▽

@[simp] theorem State.setLink_pending (s : State) (p : Nat) (l : Link) : (s.setLink p l).pending = s.pending := rfl
@[simp] theorem State.setLink_out (s : State) (p : Nat) (l : Link) : (s.setLink p l).out = s.out := rfl
@[simp] theorem State.setLink_draws (s : State) (p : Nat) (l : Link) : (s.setLink p l).draws = s.draws := rfl
@[simp] theorem State.setLink_uptime (s : State) (p : Nat) (l : Link) : (s.setLink p l).uptime = s.uptime := rfl
@[simp] theorem State.setLink_straps (s : State) (p : Nat) (l : Link) : (s.setLink p l).straps = s.straps := rfl
@[simp] theorem State.setLink_dict (s : State) (p : Nat) (l : Link) : (s.setLink p l).dict = s.dict := rfl
@[simp] theorem State.setLink_active (s : State) (p : Nat) (l : Link) : (s.setLink p l).active = s.active := rfl
@[simp] theorem State.setLink_counters (s : State) (p : Nat) (l : Link) : (s.setLink p l).counters = s.counters := rfl
@[simp] theorem State.setLink_totals (s : State) (p : Nat) (l : Link) : (s.setLink p l).totals = s.totals := rfl
@[simp] theorem State.setLink_wires (s : State) (p : Nat) (l : Link) : (s.setLink p l).wires = s.wires := rfl
@[simp] theorem State.setLink_lanes (s : State) (p : Nat) (l : Link) : (s.setLink p l).lanes = s.lanes := rfl
@[simp] theorem State.setLink_inputs (s : State) (p : Nat) (l : Link) : (s.setLink p l).inputs = s.inputs := rfl
@[simp] theorem State.setLink_outputs (s : State) (p : Nat) (l : Link) : (s.setLink p l).outputs = s.outputs := rfl
@[simp] theorem State.setLink_inBuckets (s : State) (p : Nat) (l : Link) : (s.setLink p l).inBuckets = s.inBuckets := rfl
@[simp] theorem State.setLink_injBuckets (s : State) (p : Nat) (l : Link) : (s.setLink p l).injBuckets = s.injBuckets := rfl
@[simp] theorem State.setLink_injLevel (s : State) (p : Nat) (l : Link) : (s.setLink p l).injLevel = s.injLevel := rfl
@[simp] theorem State.setLink_rolesOn (s : State) (p : Nat) (l : Link) : (s.setLink p l).rolesOn = s.rolesOn := rfl
@[simp] theorem State.setLink_isolated (s : State) (p : Nat) (l : Link) : (s.setLink p l).isolated = s.isolated := rfl
@[simp] theorem State.setLink_mgmt (s : State) (p : Nat) (l : Link) : (s.setLink p l).mgmt = s.mgmt := rfl
@[simp] theorem State.setLink_ops (s : State) (p : Nat) (l : Link) : (s.setLink p l).ops = s.ops := rfl
@[simp] theorem State.setLink_timeQ (s : State) (p : Nat) (l : Link) : (s.setLink p l).timeQ = s.timeQ := rfl
@[simp] theorem State.setLink_bypassIn (s : State) (p : Nat) (l : Link) : (s.setLink p l).bypassIn = s.bypassIn := rfl
@[simp] theorem State.setLink_built (s : State) (p : Nat) (l : Link) : (s.setLink p l).built = s.built := rfl
@[simp] theorem State.setLink_rings (s : State) (p : Nat) (l : Link) : (s.setLink p l).rings = s.rings := rfl
@[simp] theorem State.setLink_host (s : State) (p : Nat) (l : Link) : (s.setLink p l).host = s.host := rfl
@[simp] theorem State.setLink_counting (s : State) (p : Nat) (l : Link) : (s.setLink p l).counting = s.counting := rfl
@[simp] theorem State.setLink_trans (s : State) (p : Nat) (l : Link) : (s.setLink p l).trans = s.trans := rfl
@[simp] theorem State.setLink_remote (s : State) (p : Nat) (l : Link) : (s.setLink p l).remote = s.remote := rfl
@[simp] theorem State.setLink_colls (s : State) (p : Nat) (l : Link) : (s.setLink p l).colls = s.colls := rfl
@[simp] theorem State.setLink_service (s : State) (p : Nat) (l : Link) : (s.setLink p l).service = s.service := rfl
@[simp] theorem State.setLink_arrived (s : State) (p : Nat) (l : Link) : (s.setLink p l).arrived = s.arrived := rfl
@[simp] theorem State.setLink_ownGone (s : State) (p : Nat) (l : Link) : (s.setLink p l).ownGone = s.ownGone := rfl
@[simp] theorem State.setLink_adopted (s : State) (p : Nat) (l : Link) : (s.setLink p l).adopted = s.adopted := rfl
@[simp] theorem State.setLink_faults (s : State) (p : Nat) (l : Link) : (s.setLink p l).faults = s.faults := rfl
@[simp] theorem State.setLink_twin (s : State) (p : Nat) (l : Link) : (s.setLink p l).twin = s.twin := rfl
@[simp] theorem State.setLink_time (s : State) (p : Nat) (l : Link) : (s.setLink p l).time = s.time := rfl
@[simp] theorem State.setLink_power (s : State) (p : Nat) (l : Link) : (s.setLink p l).power = s.power := rfl
@[simp] theorem State.setLink_boot (s : State) (p : Nat) (l : Link) : (s.setLink p l).boot = s.boot := rfl
@[simp] theorem State.setLink_holds (s : State) (p : Nat) (l : Link) : (s.setLink p l).holds = s.holds := rfl
@[simp] theorem State.setLink_lastReset (s : State) (p : Nat) (l : Link) : (s.setLink p l).lastReset = s.lastReset := rfl
@[simp] theorem State.setLink_resets (s : State) (p : Nat) (l : Link) : (s.setLink p l).resets = s.resets := rfl
@[simp] theorem State.setLink_tap (s : State) (p : Nat) (l : Link) : (s.setLink p l).tap = s.tap := rfl
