-- ==== Sys2Proof/Laws/Read.lean ====
section
/-! SUPPORT. What reading one element answers after an update: the element written, and every other. -/

namespace Sys2Proof.Machine

theorem State.lane_setLane_same (s : State) (p : Nat) (x : Lane) (h : x ≠ {}) : (s.setLane p x).lane p = x := by
  unfold State.setLane State.lane
  simp only [Table.set, if_neg h]
  exact Table.get_insert_same _ _ _ _
@[simp] theorem State.lane_setLane_other (s : State) {p q : Nat} (x : Lane) (h : q ≠ p) : (s.setLane p x).lane q = s.lane q := by
  show Table.get ({} : Lane) (Table.set {} _ _ _) _ = Table.get {} _ _
  exact Table.get_set_other _ _ _ h
theorem State.lane_updLane_same (s : State) (p : Nat) (f : Lane → Lane) (h : (f (s.lane p)) ≠ {}) : (s.updLane p f).lane p = (f (s.lane p)) :=
  State.lane_setLane_same s p _ h
@[simp] theorem State.lane_updLane_other (s : State) {p q : Nat} (f : Lane → Lane) (h : q ≠ p) : (s.updLane p f).lane q = s.lane q := by
  show Table.get ({} : Lane) (Table.set {} _ _ _) _ = Table.get {} _ _
  exact Table.get_set_other _ _ _ h
theorem State.link_setLink_same (s : State) (p : Nat) (x : Link) (h : x ≠ {}) : (s.setLink p x).link p = x := by
  unfold State.setLink State.link
  simp only [Table.set, if_neg h]
  exact Table.get_insert_same _ _ _ _
@[simp] theorem State.link_setLink_other (s : State) {p q : Nat} (x : Link) (h : q ≠ p) : (s.setLink p x).link q = s.link q := by
  show Table.get ({} : Link) (Table.set {} _ _ _) _ = Table.get {} _ _
  exact Table.get_set_other _ _ _ h
theorem State.link_updLink_same (s : State) (p : Nat) (f : Link → Link) (h : (f (s.link p)) ≠ {}) : (s.updLink p f).link p = (f (s.link p)) :=
  State.link_setLink_same s p _ h
@[simp] theorem State.link_updLink_other (s : State) {p q : Nat} (f : Link → Link) (h : q ≠ p) : (s.updLink p f).link q = s.link q := by
  show Table.get ({} : Link) (Table.set {} _ _ _) _ = Table.get {} _ _
  exact Table.get_set_other _ _ _ h
theorem State.input_setInput_same (s : State) (p : Nat) (x : InBuf) (h : x ≠ {}) : (s.setInput p x).input p = x := by
  unfold State.setInput State.input
  simp only [Table.set, if_neg h]
  exact Table.get_insert_same _ _ _ _
@[simp] theorem State.input_setInput_other (s : State) {p q : Nat} (x : InBuf) (h : q ≠ p) : (s.setInput p x).input q = s.input q := by
  show Table.get ({} : InBuf) (Table.set {} _ _ _) _ = Table.get {} _ _
  exact Table.get_set_other _ _ _ h
theorem State.input_updInput_same (s : State) (p : Nat) (f : InBuf → InBuf) (h : (f (s.input p)) ≠ {}) : (s.updInput p f).input p = (f (s.input p)) :=
  State.input_setInput_same s p _ h
@[simp] theorem State.input_updInput_other (s : State) {p q : Nat} (f : InBuf → InBuf) (h : q ≠ p) : (s.updInput p f).input q = s.input q := by
  show Table.get ({} : InBuf) (Table.set {} _ _ _) _ = Table.get {} _ _
  exact Table.get_set_other _ _ _ h
theorem State.output_setOutput_same (s : State) (p : Nat) (x : Output) (h : x ≠ {}) : (s.setOutput p x).output p = x := by
  unfold State.setOutput State.output
  simp only [Table.set, if_neg h]
  exact Table.get_insert_same _ _ _ _
@[simp] theorem State.output_setOutput_other (s : State) {p q : Nat} (x : Output) (h : q ≠ p) : (s.setOutput p x).output q = s.output q := by
  show Table.get ({} : Output) (Table.set {} _ _ _) _ = Table.get {} _ _
  exact Table.get_set_other _ _ _ h
theorem State.output_updOutput_same (s : State) (p : Nat) (f : Output → Output) (h : (f (s.output p)) ≠ {}) : (s.updOutput p f).output p = (f (s.output p)) :=
  State.output_setOutput_same s p _ h
@[simp] theorem State.output_updOutput_other (s : State) {p q : Nat} (f : Output → Output) (h : q ≠ p) : (s.updOutput p f).output q = s.output q := by
  show Table.get ({} : Output) (Table.set {} _ _ _) _ = Table.get {} _ _
  exact Table.get_set_other _ _ _ h
theorem State.hport_setHport_same (s : State) (p : Nat) (x : HPort) (h : x ≠ {}) : (s.setHport p x).hport p = x := by
  unfold State.setHport State.hport
  simp only [Table.set, if_neg h]
  exact Table.get_insert_same _ _ _ _
@[simp] theorem State.hport_setHport_other (s : State) {p q : Nat} (x : HPort) (h : q ≠ p) : (s.setHport p x).hport q = s.hport q := by
  show Table.get ({} : HPort) (Table.set {} _ _ _) _ = Table.get {} _ _
  exact Table.get_set_other _ _ _ h

theorem State.op_opSet_same (s : State) (k p st : Nat) (h : st ≠ 0) : (s.opSet k p st).op k p = { s.op k p with st := st } := by
  have hne : ∀ o : OpSt, ({ o with st := st } : OpSt) ≠ {} := fun o e => h (congrArg OpSt.st e)
  unfold State.opSet State.op
  simp only [Table.upd, Table.set, if_neg (hne _)]
  exact Table.get_insert_same _ _ _ _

△

▸ **WHAT IS EXPECTED**
Output exactly the lines of the material above from the one containing "every other. -/" up to and including the one containing "State.lane_setLane_same s p _ h".

▸ **RESPONSE AREA**
/-! SUPPORT. What reading one element answers after an update: the element written, and every other. -/

namespace Sys2Proof.Machine

theorem State.lane_setLane_same (s : State) (p : Nat) (x : Lane) (h : x ≠ {}) : (s.setLane p x).lane p = x := by
  unfold State.setLane State.lane
  simp only [Table.set, if_neg h]
  exact Table.get_insert_same _ _ _ _
@[simp] theorem State.lane_setLane_other (s : State) {p q : Nat} (x : Lane) (h : q ≠ p) : (s.setLane p x).lane q = s.lane q := by
  show Table.get ({} : Lane) (Table.set {} _ _ _) _ = Table.get {} _ _
  exact Table.get_set_other _ _ _ h
theorem State.lane_updLane_same (s : State) (p : Nat) (f : Lane → Lane) (h : (f (s.lane p)) ≠ {}) : (s.updLane p f).lane p = (f (s.lane p)) :=
  State.lane_setLane_same s p _ h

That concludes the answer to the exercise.